The sociotechnical structure guiding the artificial intelligence (AI) video creation.
Options for the video to be created are provided, as are options for editing once the video has been produced. In spite of the many options provided, we felt that this platform and this process positioned us as a distant master (a notable contrast to the collaborative partnership we experienced with ChatGPT). As a result, we felt disconnected from the composing process, passive and disempowered: The entire interface is premised on the notion that you want to assign the whole video production task to a team that will take care of it for you. As a result, using this tool relieves you of the (productive) burden of creating any part of the video. To do the job in what we would think of as an active way, you need to work around the tools. Put differently, the student becomes passive with respect to the multimodal design or much of it. (Collaborative FN, Pos91)
In addition, the tools seemed to us to be designed for particular kinds of videos and not others. As mentioned earlier, there were a lot of constraints in terms of adding our own voice recording, adding our own footage, and creating a dialogue with, for example, two AI-generated voices interacting with one another (at one stage, our script called for this).

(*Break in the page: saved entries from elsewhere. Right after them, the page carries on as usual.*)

/-- The message that a HEAD quarter opens. -/
def headMsg (b : List Byte) (p q : Nat) : InMsg :=
  let r := wordAt b (0x408 + 8 * q)
  let t := wordAt b (0x40C + 8 * q)
  let transit := bitsOf r 9 9 = 1
  let m : Msg := { cls := frClass b q, ty := bitsOf r 7 4, dpkg := bitsOf r 31 16, ddie := bitsOf r 15 13, spkg := bitsOf t 31 16,
                   sdie := bitsOf r 12 10, msn := bitsOf t 15 8, transit, bytes := [] }
  { msg := m, port := p, pool := poolOf m, quarters := 0 }

/-- A message that leaves the package again by a port of the die it came in on (R267). Its quarters' credits return at
the hand-over. -/
def forwardTransit (d : Nat) (i : InMsg) (s : State) : State :=
  let s := freeCredits i s
  let l := routePorts s d i.msg.dpkg
  match l[(i.msg.ddie + i.msg.cls) % l.length]? with
  | some p => pump p (enqueue p { i.msg with transit := true } s)
  | none => s

/-- Counts a delivery, and answers every eighth (R254). -/
def countDelivered (k : Nat) (s : State) : State :=
  let x := getRx s k
  let s := setRx k { x with expect := (x.expect + 1) % 256, count := x.count + 1, since := if x.count = 0 then s.now else x.since } s
  if 8 ≤ x.count + 1 then sendDelivered k none s else s

/-- Some unit takes messages of this kind: a control message that has an effect (R248) and is sent as R249 says, or one of
the other types of R247. -/
def hasTaker (m : Msg) : Bool :=
  if m.ty = 6 then ctlValid m && ctlOp m ≠ 1
  else if m.ty = 7 then ctlOp m = 1 || (ctlValid m && [0x60, 0x61, 0x62].contains (ctlOp m))
  else m.ty < 6

/-- A message whose turn has come is delivered. One that has no effect, and a stone of a ring that is no more, is done with
there, and its credits return. -/
def deliverTurn (d : Nat) (i : InMsg) (s : State) : State :=
  if i.gone || !hasTaker i.msg then freeCredits i s else deliver d i s

/-- Held stones whose turn has come. -/
def releaseHeld (k : Nat) : Nat → State → State
  | 0, s => s
  | n + 1, s =>
    let x := getRx s k
    match x.held.find? fun i => i.msg.msn = x.expect with
    | some i => releaseHeld k n (countDelivered k (deliverTurn (k / 4 % 8) i (setRx k { x with held := x.held.erase i } s)))
    | none => s

/-- A whole message of this package at its die: delivered in MSN order, held, or discarded (R254). -/
def judgeOrder (i : InMsg) (s : State) : State :=
  let m := i.msg
  let k := rxKey m.spkg m.sdie m.ddie m.cls
  let x := getRx s k
  let ahead := (m.msn + 256 - x.expect) % 256
  if ahead = 0 then releaseHeld k 128 (countDelivered k (deliverTurn m.ddie i s))
  else if ahead < 128 then
    if m.ty = 0 && (i.admitted || stoneRoom s m.ddie (hasPayload i)) && !(x.held.any fun j => j.msg.msn = m.msn) then
      let j := { i with admitted := true, quarters := 0 }
      let s := if i.admitted then s else freeCredits i s
      setRx k { (getRx s k) with held := (getRx s k).held ++ [j] } s
    else if x.held.any fun j => j.msg.msn = m.msn then freeCredits i s
    else sendDelivered k (some m.msn) (freeCredits i s)
  else freeCredits i s

/-- A message that has arrived whole at die d is delivered, forwarded or discarded (R246, R260, R262, R267). -/
def routeMsg (d : Nat) (i : InMsg) (s : State) : State :=
  if i.msg.ty = 7 then deliverTurn d i s
  else if regF s (aFab 0 0) 31 31 = 0 then freeCredits i s
  else if i.msg.dpkg ≠ pkgId s then forwardTransit d i s
  else judgeOrder i s

/-- A message has arrived whole at die d; outside P0 it wakes the package and waits (R409). -/
def arriveMsg (d : Nat) (i : InMsg) (s : State) : State :=
  if s.pwr.state = 0 then routeMsg d i s else wakeEvent { s with fab := { s.fab with early := s.fab.early ++ [(d, i)] } }

/-- One quarter of an accepted frame. -/
def takeInQuarter (p : Nat) (b : List Byte) (q : Nat) (s : State) : State :=
  let v := frQuarter b q
  if bitsOf v 4 4 = 0 then s
  else
    let c := frClass b q
    let x := getPort s p
    let part := if bitsOf v 3 3 = 1 then some (headMsg b p q) else mapGet none x.parts c
    match part with
    | none => modPort p (fun x => { x with owe := mapMod 0 x.owe c (· + 1) }) s
    | some i =>
      let data := (b.drop (256 * q)).take (64 * (bitsOf v 1 0 + 1))
      let i := { i with msg := { i.msg with bytes := i.msg.bytes ++ data }, quarters := i.quarters + 1 }
      let stone := i.msg.ty = 0 && i.msg.dpkg = pkgId s
      let s := modPort p (fun x => { x with parts := mapSet none x.parts c none }) s
      let room := i.admitted || stoneRoom s i.msg.ddie (hasPayload i)
      let (i, s) := if stone && room then
          ({ i with admitted := true, quarters := 0 }, modPort p (fun x => { x with owe := mapMod 0 x.owe i.pool (· + i.quarters) }) s)
        else (i, s)
      if bitsOf v 2 2 = 1 then arriveMsg (p / 6) i s
      else modPort p (fun x => { x with parts := mapSet none x.parts c (some i) }) s

/-- A frame without error: acknowledgement and NAK, order, credits, quarters, and what can go now. -/
def goodFrame (p : Nat) (b : List Byte) (s : State) : State :=
  let s := ackFrames p (frAck b) s
  let s := if frNak b then resendFrames p s else s
  if frIdle b then pump p (takeCredits p b s)
  else
    let x := getPort s p
    let want := match x.rxSeq with | some n => (n + 1) % 65536 | none => 0
    if frFseq b = want then
      let s := modPort p (fun x => { x with rxSeq := some want, naking := false }) (takeCredits p b s)
      let s := (List.range 4).foldl (fun s q => takeInQuarter p b q s) s
      pump p (sendIdle p false s)
    else if (want + 65536 - frFseq b) % 65536 < 32768 then sendIdle p false s
    else if x.naking then s
    else sendIdle p true (modPort p (fun x => { x with naking := true }) s)

/-- A frame arrives with the outcome of its FEC: codewords corrected, or none where one was uncorrectable. With the 16th
NAK in a row for one frame the link goes DOWN (R252). -/
def takeFrame (p : Nat) (b : List Byte) (fec : Option Nat) (s : State) : State :=
  let d := p / 6
  let k := p / 2 % 3
  let bad (s : State) : State := sendIdle p true (modPort p (fun x => { x with naking := true }) s)
  match fec with
  | none => bad (bump (aPort d k 0x1C) s)
  | some n =>
    let s := bumpBy (aPort d k 0x18) n s
    if wordAt b 0x42C ≠ crc32 (b.take 0x42C) then bad (bump (aPort d k 0x20) s)
    else
      let s := tellAll (goodFrame p b s)
      if (getPort s p).st = 3 && 16 ≤ (getPort s p).naks then linkDown p s else s

def execFrame (d : Die) (k : PortK) (h : Half) (bytes : List Byte) (fec : Option Nat) (s : State) : Outcome :=
  onlyIf (fun s => bytes.length = 1072 && ((getPort s (portNo d k h)).st = 2 || (getPort s (portNo d k h)).st = 3))
    (takeFrame (portNo d k h) bytes fec) s

/-! ## Delivery (R254, R256) -/

/-- A marked message whose turn has come goes again, on the port that the rules give now. -/
def resendMarked (k : Nat) (s : State) : State :=
  let x := getTx s k
  match x.undel with
  | t :: r =>
    if !t.again then s
    else
      match choosePort s t.msg with
      | none => s
      | some q =>
        let q := if t.msg.ty = 0 then q else match x.port with | some p => if usable s p then p else q | none => q
        ndc 4 t.msg.sdie (enqueue q t.msg (setTx k { x with undel := { t with port := q, sentAt := s.now, again := false } :: r } s))
  | [] => s

/-- A DELIVERED message at the sender's die. -/
def takeDelivered (d : Nat) (m : Msg) (s : State) : State :=
  let a0 := ctlArg m 0
  let k := txKey (bitsOf a0 2 0) m.spkg (bitsOf a0 6 4) (bitsOf a0 9 8)
  let x := getTx s k
  let hi := bitsOf (ctlArg m 1) 7 0
  let gone := bitsOf (ctlArg m 1) 15 8
  let n := match x.undel with | t :: _ => (hi + 257 - t.msg.msn) % 256 | [] => 0
  let left := if n ≤ x.undel.length then x.undel.drop n else x.undel
  let left := if bitsOf a0 16 16 = 1 then left.map fun t => if t.msg.msn = gone then { t with again := true } else t else left
  let s := resendMarked k (setTx k { x with undel := left, backed := bitsOf a0 17 17 = 1 } s)
  let s := drainWait d (pumpDie d s)
  let s := settleStones d s
  (List.range 8).foldl (fun s x => drainCheck x (runGates x s)) s

def execDelivered (d : Die) (s : State) : Outcome :=
  onlyIf (fun s => !(ctlMsgs s d 2).isEmpty) (fun s =>
    match ctlMsgs s d 2 with
    | i :: _ => tellAll ((if ctlValid i.msg then takeDelivered d i.msg else id) (takeMsg d i s))
    | [] => s) s

/-- Streams received at a die that owe a DELIVERED message. -/
def rxDue (s : State) (d : Nat) : List Nat :=
  (s.fab.rx.filter fun e => e.1 / 4 % 8 = d && e.2.count ≠ 0 && e.2.since + 1000 ≤ s.now).map (·.1)

def execDeliveredInterval (d : Die) (s : State) : Outcome :=
  onlyIf (fun s => !(rxDue s d).isEmpty) (fun s => (rxDue s d).foldl (fun s k => sendDelivered k none s) s) s

/-- The port of a message of the die that has been undelivered for too long. -/
def e2eDue (s : State) (d : Nat) : Option Nat :=
  s.fab.tx.findSome? fun e => if e.1 / 4 % 8 = d then
      (e.2.undel.find? fun t => t.sentAt + reg s (aFab 0 0x10) ≤ s.now).map (·.port)
    else none

def execE2eTimeout (d : Die) (s : State) : Outcome :=
  onlyIf (fun s => (e2eDue s d).isSome) (fun s =>
    match e2eDue s d with
    | some p => settleStones d (tellAll (failPath p s))
    | none => s) s

/-! ## Package ID and routes (R260, R264) -/

/-- Every ring of the package is IDLE. -/
def allIdle (s : State) : Bool := s.rings.all fun e => e.2.st = 0

def execFabId (m : Master) (d : Die) (v : Word) (s : State) : Outcome := arriveAt m (aFab d 0) v s

/-- The row of FAB_GRTg and FAB_MRTm. -/
def isRoute (addr : Nat) : Bool := match findReg addr with | some (r, _, _, _) => r.kind == .fabRoute | none => false

def execRouteTableWrite (m : Master) (addr v : Word) (s : State) : Outcome :=
  onlyIf (fun _ => isRoute addr.toNat) (arrive m addr.toNat v 4) s

/-- A write to a route entry, at the end of its window: its reserved bits read zero (R16, R262, R264). -/
def effRoute (addr v : Nat) (s : State) : State :=
  if allIdle s then
    let ports := if isTorus s then bitsOf v 5 0 else bitsOf v 2 0
    putReg addr (bitsOf v 31 29 * 2 ^ 29 + ports) s
  else hwSetF (aFab (addr / 0x4000000) 0xC) 1 1 s

/-- A write to FAB_ID, at the end of its window. -/
def effFabId (v : Nat) (s : State) : State :=
  if allIdle s then putReg (aFab 0 0) (bitsOf v 31 31 * 2 ^ 31 + bitsOf v 15 0) s else s

/-! ## Windows (R269–R272) -/

def winGen (s : State) (d w : Nat) : Nat := regF s (aWin d w 0) 15 0
def winCtx (s : State) (d w : Nat) : Nat := regF s (aWin d w 0) 20 18
def winScr (s : State) (d w : Nat) : Bool := regF s (aWin d w 0) 27 27 = 1

/-- Bytes from a on lie wholly within allotments of a context on die d. -/
def inAllots (s : State) (d x : Nat) : Nat → Nat → Nat → Bool
  | 0, a, top => top ≤ a
  | n + 1, a, top =>
    if top ≤ a then true
    else
      match s.hbm.allots.findSome? fun e => match e.2.runs[d]? with
          | some (b, g) => if e.2.ctx = x && b ≤ a && a < b + 65536 * g then some (b + 65536 * g) else none
          | none => none with
      | some b => inAllots s d x n b top
      | none => false

/-- OPEN is refused (R269). -/
def openBad (s : State) (d w : Nat) : Bool :=
  let base := reg s (aWin d w 1)
  let size := reg s (aWin d w 2)
  winState s d w ≠ 0 || regF s (aWin d w 0) 29 28 = 0 ||
    (if winScr s d w then 12276 < base + size
     else size = 0 || 2097152 < size ||
       !inAllots s d (winCtx s d w) (s.hbm.allots.length + 1) (65536 * base) (65536 * (base + size)))

def effWinOpen (d w : Nat) (s : State) : State :=
  if openBad s d w then hwSetF (aFab d 0xC) 0 1 s
  else putRegF (aWin d w 0) 15 0 (winGen s d w + 1) (putRegF (aWin d w 0) 31 30 1 s)

def execWindowOpen (m : Master) (d : Die) (w : Byte) (s : State) : Outcome :=
  arriveAt m (aFab d 0x24) (BitVec.ofNat 32 (2 ^ 30 + w.toNat)) s

/-- A CLOSE takes effect where its write reaches the die (R271). -/
def execWindowClose (m : Master) (d : Die) (w : Byte) (s : State) : Outcome :=
  arriveAt m (aFab d 0x24) (BitVec.ofNat 32 (2 ^ 31 + w.toNat)) s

What we were able to do was combine the script that we provided with a range of b-roll footage (supplemental footage that complements the main shot and narration), always accompanied by a soundtrack, in more or less effective ways (see below). Although there was an editing option, this was limited, in the free version of InVideo at least. There was also the option of changing the b-roll generated by performing another search, but the extent of customization was still limited to what was available on the Internet. Furthermore, we noted that the kinds of modifications possible seemed to presuppose a particular kind of ideal video output. For example, in the editor, visuals are divided into segments that can be modified but only in limited ways: ‘It is not possible to fully regulate length – segments will be cut off after 5–8 seconds. For us, this indicates an assumption about what makes a good video – i.e. a good video is one with lots of visual variety’ (Collaborative FN, Pos65). Similarly, while automatically generated text on screen titles can be modified, this is similarly constrained: The duration of titles is very short. If you want a longer title then it will appear quickly and disappear and be impossible to read. For us, this reveals a kind of assumption about titles or text overlays – that they ought to be short. All of this is in the context of trends like short video production, where social media content is becoming shorter and this brevity is valued. (Collaborative FN, Pos66)

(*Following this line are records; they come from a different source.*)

-- ==== Sys2Proof/Machine/Collective.lean ====
section
/-! DEFINITION. The fabric operation queues, COPY, the collectives and the multicast (R275–R286), and the answers to
remote accesses of this package's own (R155, R274). -/

namespace Sys2Proof.Machine

/-! ## Descriptors (R275, R276) -/

def foDtype (b : List Byte) : Nat := fld b 0 23 20
def foRed (b : List Byte) : Nat := fld b 0 19 18
def foComplete (b : List Byte) : Bool := fld b 0 17 17 = 1
def foTclass (b : List Byte) : Nat := if fld b 0 16 16 = 1 then 1 else 2
def foRoot (b : List Byte) : Nat := fld b 0 6 0
def foCount (b : List Byte) : Nat := wordAt b 4
def foSrc (b : List Byte) : Nat := dwordAt b 8
def foDst (b : List Byte) : Nat := dwordAt b 0x10
def foGen (b : List Byte) : Nat := fld b 0x18 15 0
def foCq (b : List Byte) : Nat := dwordAt b 0x20
def foUser (b : List Byte) : Nat := wordAt b 0x28
def isColl (b : List Byte) : Bool := 0x51 ≤ foOp b && foOp b ≤ 0x54

def agFab (x : Nat) : Agent := .fabOp (Fin.ofNat 8 x)

/-- Bytes of an element; COPY and MULTICAST count bytes. -/
def foElem (b : List Byte) : Nat :=
  if foOp b = 0x50 || foOp b = 0x54 then 1 else if foDtype b = 1 then 2 else if foDtype b = 3 then 1 else 4

/-- Chunks: N, but one for MULTICAST; their elements (R279). -/
def foChunk (b : List Byte) (n j : Nat) : Nat × Nat :=
  if foOp b = 0x54 then (0, foCount b)
  else
    let c := (foCount b + n - 1) / n
    (j * c, min (foCount b) ((j + 1) * c) - j * c)

/-- Slice d of a run of elements (R29): first and count. -/
def sliceOf (l d : Nat) : Nat × Nat :=
  let s := (l + 7) / 8
  (min l (d * s), min l ((d + 1) * s) - min l (d * s))

/-- Elements that one message carries: the model's own (DESIGN CHOICE, log entry 32). -/
def pieceElems (b : List Byte) : Nat := if foElem b = 1 then 4096 else 1024

/-- Pieces of die d's slice of chunk j: how many; first element within the chunk, and elements, of one. -/
def pieceCount (b : List Byte) (n d j : Nat) : Nat := ((sliceOf (foChunk b n j).2 d).2 + pieceElems b - 1) / pieceElems b
def pieceAt (b : List Byte) (n d j k : Nat) : Nat × Nat :=
  let (a, l) := sliceOf (foChunk b n j).2 d
  (a + k * pieceElems b, min (pieceElems b) (l - k * pieceElems b))

/-! ## Memory of an operation -/

/-- Writes bytes of an operation; `none` while a tagged slot cannot be filled. -/
def opPut (x ga : Nat) (b : List Byte) (s : State) : Option State :=
  match placeRun s ga b.length with
  | .hbm d h =>
    let w := s.hbm.nextWid
    some (modOp x (fun o => { o with wids := o.wids ++ [w] }) (hbmWrite (agFab x) d h b s (some x)))
  | .scr d t _ =>
    let e := engine d t
    let parts := (cutSlots ga b).partition fun p => isTagged s e (bitsOf p.1 36 0 / 256)
    let old := match getOp s x with | some o => o.data | none => []
    let buf := parts.1.foldl (fun m (a, l) => bufPut m a l) old
    let fills := wholeTargets s buf parts.1
    if !fills.all (fun (_, e', sl) => mayArrive s e' sl .fill) then none
    else
      let s := parts.2.foldl (fun s (a, l) => writeScr e (bitsOf a 36 0) l s) s
      let s := fills.foldl (fun s (k, e', sl) =>
        fillNow e' sl (writeScr e' (sl * 256) (bufBytes buf k 256) s)) s
      let buf := fills.foldl (fun m (k, _, _) => bufDrop m k 256) buf
      some (modOp x (fun o => { o with data := buf }) s)
  | _ => some s

/-- Reads bytes of an operation; `none` where a unit is uncorrectable, which ends the operation (R237). -/
def opGet (x ga n : Nat) (s : State) : State × Option (List Byte) :=
  match placeRun s ga n with
  | .hbm d h =>
    if (unitsOf h n).any (badFor (agFab x) s d) then ((hbmRead (agFab x) (some x) d h n (failOp x 9 3 s)).1, none)
    else hbmRead (agFab x) (some x) d h n s
  | .scr d t o => (s, some (readScr (engine d t) o n s))
  | _ => (s, some (List.replicate n 0))

/-- A source in tagged slots that cannot be peeked now. -/
def srcBlocked (s : State) (ga n : Nat) : Bool := tagBlocked s (placeRun s ga n) n .peek

/-! ## COLL messages (R281) -/

/-- The head grain. R281 names its fields and gives no layout (DESIGN CHOICE, log entry 32). -/
def collHead (job seq : Nat) (b : List Byte) (chunk phase at_ n : Nat) : List Byte :=
  padGrain (wordsLE [job, seq, foOp b * 2 ^ 24 + foDtype b * 2 ^ 20 + foRed b * 2 ^ 18 + foRoot b, foCount b, chunk, phase, at_, n])

def chJob (m : Msg) : Nat := headWord m 0
def chSeq (m : Msg) : Nat := headWord m 1
def chDesc (m : Msg) : Nat := headWord m 2
def chCount (m : Msg) : Nat := headWord m 3
def chChunk (m : Msg) : Nat := headWord m 4
def chPhase (m : Msg) : Nat := headWord m 5
def chAt (m : Msg) : Nat := headWord m 6
def chLen (m : Msg) : Nat := headWord m 7

/-- The loader's own multicast takes no collective number (R340). -/
def loaderSeq : Nat := 0xFFFFFFFF

/-- Sends a piece from die d to the same die of a member. -/
def sendColl (d x dpkg : Nat) (head data : List Byte) (s : State) : State :=
  post { cls := 1, ty := 5, dpkg, ddie := d, sdie := d, bytes := head ++ padGrain data } (.coll x) s

def sendPiece (d x : Nat) (o : FabOp) (dpkg j ph k : Nat) (data : List Byte) (s : State) : State :=
  let (a, l) := pieceAt o.desc (ringN s x) d j k
  sendColl d x dpkg (collHead (ringJob s x) o.seqNo o.desc j ph a l) data s

/-! ## The operator (R280) -/

/-- Order of binary32 values with −0 below +0. -/
def f32Key (x : Nat) : Int := if x < 2 ^ 31 then (x : Int) else -((x - 2 ^ 31 : Nat) : Int) - 1

/-- One element of ⊕ on the values as they travel in the reduce phase. -/
def combine (dt red a c : Nat) : Nat :=
  if dt = 2 then
    if red = 0 then (a + c) % 2 ^ 32
    else
      let k (v : Nat) : Int := if v < 2 ^ 31 then v else (v : Int) - 2 ^ 32
      if red = 1 then (if k a < k c then c else a) else (if k c < k a then c else a)
  else if red = 0 then (add32 a c).bits
  else if isNan32 a || isNan32 c then nan32
  else if red = 1 then (if f32Key a < f32Key c then c else a) else (if f32Key c < f32Key a then c else a)

/-- This member's elements as they travel in the reduce phase: BF16 widened to FP32. -/
def widenOwn (dt : Nat) (b : List Byte) : List Nat :=
  if dt = 1 then (List.range (b.length / 2)).map fun i => leNat ((b.drop (2 * i)).take 2) * 65536
  else (List.range (b.length / 4)).map fun i => wordAt b (4 * i)

/-- The owner's bytes: BF16 rounded once from FP32 (R61). -/
def finalBytes (dt : Nat) (vs : List Nat) : List Byte :=
  if dt = 1 then (vs.map fun v => natLE 2 (convPlain 8 {} 0 (val32 v)).bits).flatten else wordsLE vs

/-! ## Places of a piece -/

/-- Where a piece of the result goes (R276): the chunk's own place, or its place among all chunks. -/
def dstOf (b : List Byte) (n j at_ : Nat) : Nat :=
  foDst b + ((if foOp b = 0x52 then 0 else (foChunk b n j).1) + at_) * foElem b

/-- Where this member's own value of a piece lies: ALL_GATHER's source is its own chunk only. -/
def srcOf (b : List Byte) (n j at_ : Nat) : Nat :=
  foSrc b + ((if foOp b = 0x53 then 0 else (foChunk b n j).1) + at_) * foElem b

/-- The next member of a multicast's chain after a position, until the chain comes round to the root (R282, R284). -/
def chainNext (s : State) (x seq root p : Nat) : Option Nat :=
  let n := ringN s x
  let gone := removedOf s x seq
  let after := (List.range (n - 1)).map fun i => (p + 1 + i) % n
  (after.takeWhile (· ≠ root)).find? fun q => !gone.contains q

Although the default design of the platform was to offer convenience and to ‘take over’ the entire production process, such a design was (unexpectedly) seen as a constraint in the DMC process.
5.4. Modal Interactions: Process and Product
When engaging with ChatGPT to develop ideas and a script for a documentary, the chatbot provided suggestions on music and visuals: for example, that we use ‘captivating music’ or ‘inspire viewers with a montage’. In producing scripts, our prompt specified that visual direction should be provided. The following example of output shows how ChatGPT was able to make suggestions for coherent multimodal ensembles (even though there seemed to be an unusual preference for close-up shots, an option that was suggested very frequently): ChatGPT: Script for Opening Sequence: [Scene 1: Close-up shot of a person, eyes closed, swaying to music, with a look of pure joy] Person: When music takes hold, my body responds, moving to its rhythm, becoming one with the beat. (ChatGPT log)

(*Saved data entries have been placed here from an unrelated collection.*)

/-- The current generation retires: it is freed, the incoming one takes its place, and an in-place swap begins its load. -/
def retire (x : Nat) (s : State) : State :=
  let l := getLoad s x
  let k := curSlot s x
  let s := raise { die := 0, code := 0x0304, ctx := some x, p0 := x, p1 := l.genCur } s
  let s := setSlotValid x k false (freeAllots (mapGet [] l.allots k) s)
  let s := setLoad x { l with genCur := l.genNew, genOld := if l.job.isSome then some l.genCur else none, newValid := false, swapCommitted := false, allots := mapErase l.allots k,
                              recs := mapErase l.recs k, homes := mapErase l.homes k,
                              mans := mapErase l.mans k, digests := l.digests.filter fun g => g.1 / 8 ≠ k } s
  let s := dropSlot x k s
  match l.job with
  | none => s
  | some j =>
    if j.phase ≠ 2 then setLoadState x 1 s
    else
      match makeAllots x (loadNeed j.man j.record (ringPos s x)) [] s with
      | .inr (ids, s) => startFetch x ids s
      | .inl d => failHere x (ringPos s x) 0x24 d s

/-- A pass boundary: the next pass serves generation g (R187, R188). -/
def passBoundary (x no g : Nat) (s : State) : State :=
  let s := modLoad x (fun l => { l with pass := no }) s
  let l := getLoad s x
  let s := if l.newValid && l.swapCommitted && g = l.genNew && jobPhase s x ≠ 1 && (unserved s x l.genCur).isEmpty then retire x s else s
  if (getLoad s x).kind = 2 && (slotFor s x 0 g).isSome then (unserved s x g).foldl (fun s c => serveRequest c s) s else s

/-- The generations that a count asks after, the older first. Until a boundary at which the head's load is over, and every
member's commit point so has passed, a generation that the head has retired may have requests elsewhere (R188). -/
def passGens (l : LoadS) : Nat × Option Nat :=
  match l.genOld with
  | some g => (g, some l.genCur)
  | none => (l.genCur, if l.newValid then some l.genNew else none)

/-- The head chooses: the oldest generation with a request that is not served, else the younger, whose boundary lets the older
go. -/
def chooseGen (x no cur new : Nat) (s : State) : State :=
  let l := getLoad s x
  let (old, young) := passGens l
  let may := l.genOld.isSome || (l.swapCommitted && (new ≠ 0 || jobPhase s x ≠ 1))
  match if cur ≠ 0 then some old else if may then young else none with
  | none => s
  | some g =>
    let s := if cur = 0 && l.job.isNone then modLoad x (fun l => { l with genOld := none }) s else s
    let s := if ringN s x ≤ 1 then s else postCtl 0 (ringNextPkg s x 0) 0 0x41 (ringJob s x) [no, g] s
    passBoundary x no g s

/-- A ring whose head is here and has no count on its way. -/
def countable (s : State) (x : Nat) : Bool :=
  let st := (ringOf s x).st
  (st = 2 || st = 3) && ringPos s x = 0 && (getLoad s x).kind = 2 && !(getLoad s x).counting

/-- The head begins a count of admitted requests. -/
def startCount (x : Nat) (s : State) : State :=
  let l := getLoad s x
  let no := (l.pass + 1) % 2 ^ 32
  let (old, young) := passGens l
  let cur := (unserved s x old).length
  let new := match young with | some g => (unserved s x g).length | none => 0
  if ringN s x ≤ 1 then chooseGen x no cur new s
  else
    postCtl 0 (ringNextPkg s x 0) 0 0x40 (ringJob s x) [no, old, cur, bit young.isSome 31 + young.getD l.genNew, new]
      (modLoad x (fun l => { l with counting := true }) s)

/-- A PASS_COUNT token at this member. -/
def takeCount (x : Nat) (m : Msg) (s : State) : State :=
  if ringPos s x = 0 then
    chooseGen x (ctlArg m 0) (ctlArg m 2) (ctlArg m 4) (modLoad x (fun l => { l with counting := false }) s)
  else
    let cur := (unserved s x (bitsOf (ctlArg m 1) 15 0)).length
    let new := if bitsOf (ctlArg m 3) 31 31 = 1 then (unserved s x (bitsOf (ctlArg m 3) 15 0)).length else 0
    postCtl 0 (ringNextPkg s x 0) 0 0x40 (ctlJob m) [ctlArg m 0, ctlArg m 1, ctlArg m 2 + cur, ctlArg m 3, ctlArg m 4 + new] s

/-- A PASS_COUNT token arrives; with none at die 0, a head at a pass boundary begins a count. -/
def execPassCount (d : Die) (s : State) : Outcome :=
  onlyIf (fun s => !(ctlMsgs s d 0x40).isEmpty || (d = 0 && (List.range 8).any (countable s))) (fun s =>
    match ctlMsgs s d 0x40 with
    | i :: _ =>
      let s := takeMsg d i s
      (match tokenCtx s i.msg with
       | some x => if ctlValid i.msg then takeCount x i.msg s else s
       | none => s)
    | [] =>
      match (List.range 8).find? (countable s) with
      | some x => startCount x s
      | none => s) s

def execPassGen (d : Die) (s : State) : Outcome :=
  onlyIf (fun s => !(ctlMsgs s d 0x41).isEmpty) (fun s =>
    match ctlMsgs s d 0x41 with
    | [] => s
    | i :: _ =>
      let m := i.msg
      let s := takeMsg d i s
      match tokenCtx s m with
      | none => s
      | some x =>
        if !ctlValid m || ringPos s x = 0 then s
        else
          passBoundary x (ctlArg m 0) (bitsOf (ctlArg m 1) 15 0)
            (postCtl 0 (ringNextPkg s x 0) 0 0x41 (ctlJob m) [ctlArg m 0, ctlArg m 1] s)) s

/-! ## Background checks (R346, R347) -/

/-- What a pass that begins now covers: every committed slot, with its context's step counter. -/
def coverNow (s : State) : List (Nat × Nat × Nat × Nat) :=
  ((List.range 8).map fun x => (([0, 1].filter (slotValid s x)).map fun k => (x, k, slotVal s x k, stepOf s x))).flatten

In contrast, we noted that the InVideo production frequently lacked meaningful interaction between modes: Looking at the b-roll, one does not get a sense of progression; where it should progress into methods, results, and discussion, visually it is not progressing sufficiently but cycling through similar kinds of images. Jenifer did notice that in the methods, some kind of new images are appearing (e.g. people exercising in the lab hooked up to machines) but there is a mismatch correspondence between text and image here. Similarly in the results, it was also striking that no graph was displayed when the script mentioned and discussed a graph. (Collaborative FN, Pos51)
An example of this issue of modal interaction is illustrated in Figure 2, which shows a still image of the video and the scripted narration that accompanied it. Although the narration introduces and describes tabulated results, the image depicts a person seated at a desk, upper body dancing in front of a laptop.

Example issue of modal interaction.
As well as limitations in the product, we also noted limitations in the process. Specifically, we felt that steps in the DMC process that involve students in multimodal design and are therefore useful in promoting multimodal literacy, were being taken over by the video generation tool. These steps include storyboarding, filming, locating footage, and editing. With respect to storyboarding, Christoph noted: By outsourcing the storyboarding, which is essentially what we have done here, we have effectively skipped that step and I think we end up with a video that is much less meaningful than if we did the hard work of finding and editing the b-roll ourselves. (Christoph, FN, Pos52)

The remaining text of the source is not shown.